The Framework Agreement also arouses constitutional issues on the Bangsamoro’s proposed form of government, its expanded Shari’ah justice system, and most importantly, its armed force. Section 18, Article X of the Constitution allows for “special courts with personal, family and property law jurisdiction consistent with the provisions of this Constitution and national laws.” As to the highly sensationalized wealth-sharing annex of the Framework Agreement signed in July, there seems to be no charter obstacle, since dividing state revenues is placed by the Constitution in the hands of Congress anyway.
The Framework states that the Bangsamoro government shall be ministerial, with its chief executive coming from and accountable to the legislative assembly. Bernas believes this “really makes no problem because, while the Constitution specifies a presidential form of national government, it does not have the same prescription for local governments.” He noted that “Metro Manila had a ‘commission form’ of government which was neither prescribed nor prohibited by the 1973 Constitution.”
While taxation is actually a matter that does not require constitutional amendments since Congress can simply expand the powers/rights of the ARMM/Bangsamoro by mere legislation, the exploitation of natural resources and ownership of land is an entirely different matter.
Section 2, Article XII incorporates the regalian doctrine as one of the core principles in the Constitution, asserting: “All lands of the public domain, waters, minerals, coal, petroleum and other mineral oils, all forces of potential energy, fisheries, forests or timber, wildlife, flora and fauna, and other natural resources are owned by the State.” And that State is none other than the Republic of the Philippines.
For the MILF, the regalian doctrine is unacceptable because they trace their marginalization from this “traditional system of owning lands.” Its chief negotiator Mohagher Iqbal revealed that the most contentious issue in the wealth-sharing talks was not the percentages of revenues for the national government and the Bangsamoro, but the application of the regalian doctrine to the Framework Agreement.
The regalian doctrine “is the reason why we lost our lands in Mindanao, because our lands are controlled by the state.
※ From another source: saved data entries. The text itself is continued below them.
-- ==== Sys2Proof/Proofs/WalkEquations.lean ====
section
/-! SUPPORT. What each cycle of a walk, of a READ and of a check walk makes of the state, case by case (R41 to R45, R53, R54,
R64). -/

namespace Sys2Proof.Machine

variable {s : State} {n : Port} {rq : Request} {t named target : Slot} {tag : Tag}

/-! ## The completion of a cycle that leaves no reply (R25, R131) -/

/-- An abandoned request other than a LINK ends silently, whatever its cycle found. -/
theorem State.complete_abandoned_eq (o : CycleEnd) (ha : (s.executor n).abandoned = true)
    (hl : (s.executor n).onLink = false) : s.complete n o = (s.cycleEnded n).afterCompletion := by
  rw [State.complete_abandoned s n o ha]
  exact congrArg State.afterCompletion (State.endRequest_of_not_link _ n hl)

/-- An abandoned LINK ends silently and its token passes on (R51). -/
theorem State.complete_abandoned_link (o : CycleEnd) (ha : (s.executor n).abandoned = true)
    (hl : (s.executor n).onLink = true) : s.complete n o = (s.cycleEnded n).passToken.afterCompletion := by
  rw [State.complete_abandoned s n o ha]
  exact congrArg State.afterCompletion (if_pos hl)

/-- A walk is made for no LINK (R39). -/
theorem Executor.not_onLink_of_walk {e : Executor} (hc : e.current = some rq) (hfit : Work.walk.fits rq.op = true) :
    e.onLink = false :=
  Executor.not_onLink hc fun a b hop => by rw [hop] at hfit; cases hfit

/-! ## WALK_HOP (R41, R43, R44) -/

theorem execWalkHop_unallocated (hc : s.cycleOf n .walk = some rq) (ha : s.allocated (s.executor n).walkPos = false) :
    execWalkHop n s = .next (s.complete n (.finish (walkReply rq (s.executor n) .unallocated))) := by
  simp only [execWalkHop, hc, ha, if_true]

theorem execWalkHop_follows (hc : s.cycleOf n .walk = some rq) (ha : s.allocated (s.executor n).walkPos = true)
    (ht : (s.entry (s.executor n).walkPos).content = .forward t) (hh : (s.executor n).hops < Config.hopLimit) :
    execWalkHop n s = .next (s.complete n (.goOn .walk t ((s.executor n).hops + 1))) := by
  simp only [execWalkHop, hc, ha, ht, hh, if_true, Bool.true_eq_false, if_false]

theorem execWalkHop_deep (hc : s.cycleOf n .walk = some rq) (ha : s.allocated (s.executor n).walkPos = true)
    (ht : (s.entry (s.executor n).walkPos).content = .forward t) (hh : Config.hopLimit ≤ (s.executor n).hops) :
    execWalkHop n s = .next (s.complete n (.finish (walkReply rq (s.executor n) .chainDeep))) := by
  simp only [execWalkHop, hc, ha, ht, Nat.not_lt.2 hh, Bool.true_eq_false, if_false]

theorem walkFollowsForwards : Claims.WalkFollowsForwards := by
  intro s n rq k h hc hfit hk hh ended hended
  subst hk hh
  obtain ⟨-, -, hcur⟩ := (s.cycleOf_eq_some n .walk rq).1 hc
  have hlink := Executor.not_onLink_of_walk hcur hfit
  have hfinish : ∀ st, s.complete n (.finish (walkReply rq (s.executor n) st)) = ended st := fun st =>
    (s.complete_finish_eq n _ hlink).trans (hended st).symm
  refine ⟨fun ha => ?unallocated, fun t ha ht hlt hab => ?follows, fun t ha ht hab => ?abandoned, fun t ha ht hge => ?deep⟩
  case unallocated => rw [exec_walkHop, execWalkHop_unallocated hc ha, hfinish]
  case follows =>
    rw [exec_walkHop, execWalkHop_follows hc ha ht hlt, State.complete_goOn _ _ _ hab]
    rfl
  case abandoned =>
    rw [exec_walkHop]
    rcases Nat.lt_or_ge (s.executor n).hops Config.hopLimit with hlt | hge
    · rw [execWalkHop_follows hc ha ht hlt, State.complete_abandoned_eq _ hab hlink]
    · rw [execWalkHop_deep hc ha ht hge, State.complete_abandoned_eq _ hab hlink]
  case deep => rw [exec_walkHop, execWalkHop_deep hc ha ht hge, hfinish]

/-! ## READ_TERMINAL (R64, R65) -/

theorem readReturnsTheTerminal : Claims.ReadReturnsTheTerminal := by
  intro s n tag named k h hc hk hh ha hcontent
  subst hk hh
  obtain ⟨-, -, hcur⟩ := (s.cycleOf_eq_some n .walk _).1 hc
  have hat := State.atTerminal_eq hc rfl ha hcontent
  have hlink := Executor.not_onLink_of_walk hcur rfl
  simp only [exec_readTerminal, execReadTerminal, hat, State.complete_finish_eq s n _ hlink]
  rfl

/-! ## CHECK_WALK_CYCLE (R53, R54) -/

/-- A LINK's cycle that is not its last: the request goes on, or, abandoned, ends silently and passes the token (R51). -/
theorem State.complete_goOn_link (w : Work) (k : Slot) (h : Nat) (hl : (s.executor n).onLink = true) :
    s.complete n (.goOn w k h) =
      if (s.executor n).abandoned then (s.cycleEnded n).passToken.afterCompletion
      else State.afterCompletion
        { s with
          inProgress := none
          execs := s.execs.set n { s.executor n with state := .running w, walkPos := k, hops := h } } := by
  split
  · next ha => exact State.complete_abandoned_link _ ha hl
  · next ha => exact State.complete_goOn w k h (Bool.eq_false_iff.2 ha)

theorem checkWalkTestsItsChain : Claims.CheckWalkTestsItsChain := by
  intro s n tag named target k h hc hk hh ended hended goesOn hgoesOn
  subst hk hh
  obtain ⟨-, -, hcur⟩ := (s.cycleOf_eq_some n .checkWalk _).1 hc
  have hlink := Executor.onLink_of_link hcur
  have hfinish : ∀ st, s.complete n (.finish (walkReply ⟨tag, .link named target⟩ (s.executor n) st)) = ended st :=
    fun st => (s.complete_finish_link n _ hlink).trans (hended st).symm
  have hgo : ∀ w j i, s.complete n (.goOn w j i) = goesOn w j i := fun w j i =>
    (State.complete_goOn_link w j i hlink).trans (hgoesOn w j i).symm
  simp only [exec_checkWalkCycle, execCheckWalkCycle, hc, hfinish, hgo]
  refine ⟨fun ha => ?unallocated, fun ha hnamed => ?loop, fun ha hne => ?_⟩
  case unallocated => rw [if_pos ha]
  case loop => rw [if_neg (by simp [ha]), if_pos hnamed]
  rw [if_neg (by simp [ha]), if_neg hne]
  refine ⟨fun t ht hlt => ?forward, fun t ht hge => ?deep, fun hend => ?terminal⟩
  case forward => simp only [ht, if_pos (show (s.executor n).hops < Config.checkHopLimit from hlt)]
  case deep => simp only [ht, if_neg (show ¬ (s.executor n).hops < Config.checkHopLimit from Nat.not_lt.2 hge)]
  case terminal =>
    cases hcontent : (s.entry (s.executor n).walkPos).content with
    | forward t => exact absurd hcontent (hend t)
    | empty => rfl
    | value v => rfl

/-! ## The token (R50) -/

/-- A LINK that receives the token begins its check walk on its own target (R50, R53). -/
theorem Executor.resume_of_link {e : Executor} (hc : e.current = some ⟨tag, .link named target⟩) :
    e.resume = { e with state := .running .checkWalk, walkPos := target, hops := 0 } := by
  simp only [Executor.resume, hc]

theorem tokenPassesToTheHead : Claims.TokenPassesToTheHead := by
  intro s
  refine ⟨fun hq => ?_, fun p rest tag named target hq hc => ?_⟩
  · simp only [State.passToken, hq]
  · simp only [State.passToken, hq, Executor.resume_of_link hc]
    rfl

end Sys2Proof.Machine

open Sys2Proof Sys2Proof.Machine

/-- Settles O26: the branches of WALK_HOP, and the terminal cycle of a READ. -/
theorem walkCyclesAct : Obligations.WalkCyclesAct := ⟨walkFollowsForwards, readReturnsTheTerminal⟩

/-- Settles O31: the branches of CHECK_WALK_CYCLE, and the two cases of the queue for the token. -/
theorem checkWalksAndTheToken : Obligations.CheckWalksAndTheToken := ⟨checkWalkTestsItsChain, tokenPassesToTheHead⟩
end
Our sultanates, our leaders, they all lost their lands because what we were following then was the traditional system of owning lands.” In the end, no reference in the final draft was made regarding the regalian doctrine.
With this fundamental controversy swept under the rug by the peace panels, this could be cause for serious worry and future conflict. Perhaps the government can concede an amendment to accommodate MILF beliefs regarding land ownership, but it is highly doubtful that the Constitution would drop the regalian principle.
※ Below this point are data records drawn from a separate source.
-- ==== Sys2Proof/Proofs/Watches.lean ====
section
/-! SUPPORT. What WATCH_CYCLE and UNWATCH_CYCLE make of the state (R15, R141, R142). -/

namespace Sys2Proof.Machine

variable {s : State} {n : Port} {tag : Tag} {k : Slot}

/-! ## The watch set and the watch count (R15) -/

/-- The part after port n has joined the watch set of slot k (R141). -/
def State.watched (s : State) (n : Port) (k : Slot) : State :=
  if (s.entry k).watch.get n then s else (s.setEntry k ((s.entry k).withWatch n true)).raiseWatch n

theorem Entry.withWatch_of_get {e : Entry} {b : Bool} (h : e.watch.get n = b) : e.withWatch n b = e := by
  rw [Entry.withWatch, ← h, PerPort.set_get_self]

theorem State.watched_tally (s : State) (n : Port) (k : Slot) (p : Port) : (s.watched n k).tallies.get p =
    { s.tallies.get p with
      watch := (s.tallies.get p).watch + if p = n ∧ (s.entry k).watch.get n = false then 1 else 0 } := by
  unfold State.watched
  split
  · next hw => rw [if_neg fun h => Bool.noConfusion (hw.symm.trans h.2), Nat.add_zero]
  · next hw =>
    rw [State.raiseWatch_tally, State.setEntry_tallies]
    by_cases hp : p = n
    · rw [if_pos hp, if_pos ⟨hp, Bool.eq_false_iff.2 hw⟩, hp]
    · rw [if_neg hp, if_neg fun h => hp h.1, Nat.add_zero]

theorem State.watched_entry (s : State) (n : Port) (k j : Slot) : (s.watched n k).entry j =
    if j = k then (s.entry k).withWatch n true else s.entry j := by
  unfold State.watched
  split
  · next hw =>
    rw [Entry.withWatch_of_get hw]
    split
    · next hj => rw [hj]
    · rfl
  · exact s.entry_setEntry j k _

theorem State.watched_frame (s : State) (n : Port) (k : Slot) :
    s.watched n k = { s with entries := (s.watched n k).entries, tallies := (s.watched n k).tallies } := by
  unfold State.watched
  split <;> rfl

/-- A cycle that writes entries and tallies, posts no event and answers its request changes nothing else. -/
theorem State.silentTallies_complete (hl : (s.executor n).onLink = false) (entries : List (Nat × Entry))
    (tallies : PerPort Tally) (r : Reply) :
    State.complete { s with entries := entries, tallies := tallies } n (.finish r) = State.afterCompletion
      { s.cycleEnded n with entries := entries, tallies := tallies, ports := (s.replyTo n r).ports } :=
  (State.complete_finish_eq { s with entries := entries, tallies := tallies } n r hl).trans
    (congrArg State.afterCompletion (State.endedWith_eq s rfl rfl rfl))

/-! ## The two cycles (R141, R142) -/

theorem execWatchCycle_allocated (hc : s.cycleOf n .single = some ⟨tag, .watch k⟩) (ha : s.allocated k = true) :
    execWatchCycle n s = .next ((s.watched n k).complete n (.finish
      { bareReply ⟨tag, .watch k⟩ .ok with
        content := some (s.entry k).content, version := some (s.entry k).version
        extra := .wasWatching ((s.entry k).watch.get n) })) := by
  simp only [execWatchCycle, hc, State.ifAllocated_of_allocated _ ha]
  rfl

theorem execUnwatchCycle_allocated (hc : s.cycleOf n .single = some ⟨tag, .unwatch k⟩) (ha : s.allocated k = true) :
    execUnwatchCycle n s = .next ((s.unwatched n k).complete n (.finish
      { bareReply ⟨tag, .unwatch k⟩ .ok with
        version := some (s.entry k).version, extra := .wasWatching ((s.entry k).watch.get n) })) := by
  simp only [execUnwatchCycle, hc, State.ifAllocated_of_allocated _ ha]
  rfl

end Sys2Proof.Machine

open Sys2Proof Sys2Proof.Machine

/-- Settles O35: each of the two cycles writes the requester's watch and its count, and answers the request. -/
theorem watchAndUnwatchKeepTheSet : Obligations.WatchAndUnwatchKeepTheSet := by
  intro s n tag k ha
  refine ⟨fun hc => ?watch, fun hc => ?unwatch⟩
  case watch =>
    have hlink := State.not_onLink_of_cycleOf hc fun _ _ => RequestOp.noConfusion
    rw [exec_watchCycle, execWatchCycle_allocated hc ha, State.watched_frame, State.silentTallies_complete hlink]
    exact ⟨_, rfl, rfl, s.watched_entry n k, s.watched_tally n k⟩
  case unwatch =>
    have hlink := State.not_onLink_of_cycleOf hc fun _ _ => RequestOp.noConfusion
    obtain ⟨entries, tallies, hunwatched, hentry, htally⟩ := s.visit_unwatch n k
    rw [exec_unwatchCycle, execUnwatchCycle_allocated hc ha, State.unwatched, hunwatched,
      State.silentTallies_complete hlink]
    refine ⟨_, rfl, rfl, hentry, fun p => ?_⟩
    rw [htally]
    by_cases hp : p = n
    · rw [hp]
    · rw [if_neg fun h => hp h.1, if_neg fun h => hp h.1]
end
One of the most controversial issues surrounding the Framework Agreement is the disarmament of the MILF rebel force and the creation of a Bangsamoro police force. Article X of the Constitution allows regional police to take over peace and order. But Section 21 clearly states: “The defense and security of the regions shall be the responsibility of the National Government.”
The charter also provides for only “one police force, which shall be national in scope and civilian in character, to be administered and controlled by a national police commission.” Moreover, the Constitution makes it clear: “The President shall be the Commander-in-Chief of all armed forces of the Philippines. . .”
No room there, it seems, for a Bangsamoro army handling overall security, plus regional law enforcers separate from the Philippine National Police, with both regional forces beyond the authority of the President. If the peace agreement envisions such armed units, then charter change would again be needed.
Clearly, despite the hoopla over a year ago, much patience and effort will be needed even just on the legal front before lasting peace under a final pact comes to Mindanao.